◆ GIVEN DATA:
────

/-! ## Whole-machine rules -/

/-- 10_state.md R20, 00_scope.md R6: no step changes the parameters, no attempt changes `XTAL`, and the only instruction that changes `XTAL` is SET_XTAL, to its
argument. -/
def Obligations.OnlySetXtalWritesXtal : Prop :=
  (∀ s t : State, step s = .next t → t.params = s.params) ∧
  (∀ s t : State, attemptStep s = .next t → t.xtal = s.xtal) ∧
  (∀ (i : Instr) (s t : State), exec i s = .next t → t.xtal ≠ s.xtal → i = .setXtal t.xtal ∧ t.xtal ≠ 0)

/-- 20_memory.md R36, R38: an operation that starts no poll touches neither `SCRATCH` nor the stream nor the sequencer: of the whole state only `XTAL`, `DIAG`,
`REFUSED` and the host's log can differ. That `ATTEMPTS_LEFT` and `LAST_COUNT` keep their values in IDLE is the model's choice (log 8). -/
def Obligations.PureOperationsLeaveBufferAndStreamAlone : Prop :=
  ∀ (i : Instr) (s t : State), startsPoll i = false → exec i s = .next t →
    t = { s with xtal := t.xtal, diag := t.diag, refused := t.refused, hostLog := t.hostLog }

/-- 10_state.md R24, 60_exceptions.md R155: `DIAG` only grows, and each notice added carries a rate above 300,000; only an instruction that can clamp adds one. -/
def Obligations.DiagOnlyGrowsByClampNotices : Prop :=
  (∀ s t : State, step s = .next t → ∃ l, t.diag = s.diag ++ l ∧ l.length ≤ 1 ∧ ∀ r0, Notice.fourFskClamp r0 ∈ l → 300000 < r0) ∧
  (∀ (i : Instr) (s t : State), exec i s = .next t → t.diag ≠ s.diag →
    (∃ baseRate skew modIndex, i = .drateDev baseRate skew modIndex .fsk4) ∨
    (∃ cfg : RadioLinkConfig, cfg.scheme = .fsk4 ∧ (i = .encodeConfig cfg ∨ i = .sendInit cfg)))
end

────

◆ DESCRIPTION OF THE TASK:
What's wanted here is every record, retyped exactly as shown above.

◆ SOLUTION:
/-! ## Whole-machine rules -/

/-- 10_state.md R20, 00_scope.md R6: no step changes the parameters, no attempt changes `XTAL`, and the only instruction that changes `XTAL` is SET_XTAL, to its
argument. -/
def Obligations.OnlySetXtalWritesXtal : Prop :=
  (∀ s t : State, step s = .next t → t.params = s.params) ∧
  (∀ s t : State, attemptStep s = .next t → t.xtal = s.xtal) ∧
  (∀ (i : Instr) (s t : State), exec i s = .next t → t.xtal ≠ s.xtal → i = .setXtal t.xtal ∧ t.xtal ≠ 0)

/-- 20_memory.md R36, R38: an operation that starts no poll touches neither `SCRATCH` nor the stream nor the sequencer: of the whole state only `XTAL`, `DIAG`,
`REFUSED` and the host's log can differ. That `ATTEMPTS_LEFT` and `LAST_COUNT` keep their values in IDLE is the model's choice (log 8). -/
def Obligations.PureOperationsLeaveBufferAndStreamAlone : Prop :=
  ∀ (i : Instr) (s t : State), startsPoll i = false → exec i s = .next t →
    t = { s with xtal := t.xtal, diag := t.diag, refused := t.refused, hostLog := t.hostLog }

/-- 10_state.md R24, 60_exceptions.md R155: `DIAG` only grows, and each notice added carries a rate above 300,000; only an instruction that can clamp adds one. -/
def Obligations.DiagOnlyGrowsByClampNotices : Prop :=
  (∀ s t : State, step s = .next t → ∃ l, t.diag = s.diag ++ l ∧ l.length ≤ 1 ∧ ∀ r0, Notice.fourFskClamp r0 ∈ l → 300000 < r0) ∧
  (∀ (i : Instr) (s t : State), exec i s = .next t → t.diag ≠ s.diag →
    (∃ baseRate skew modIndex, i = .drateDev baseRate skew modIndex .fsk4) ∨
    (∃ cfg : RadioLinkConfig, cfg.scheme = .fsk4 ∧ (i = .encodeConfig cfg ∨ i = .sendInit cfg)))
end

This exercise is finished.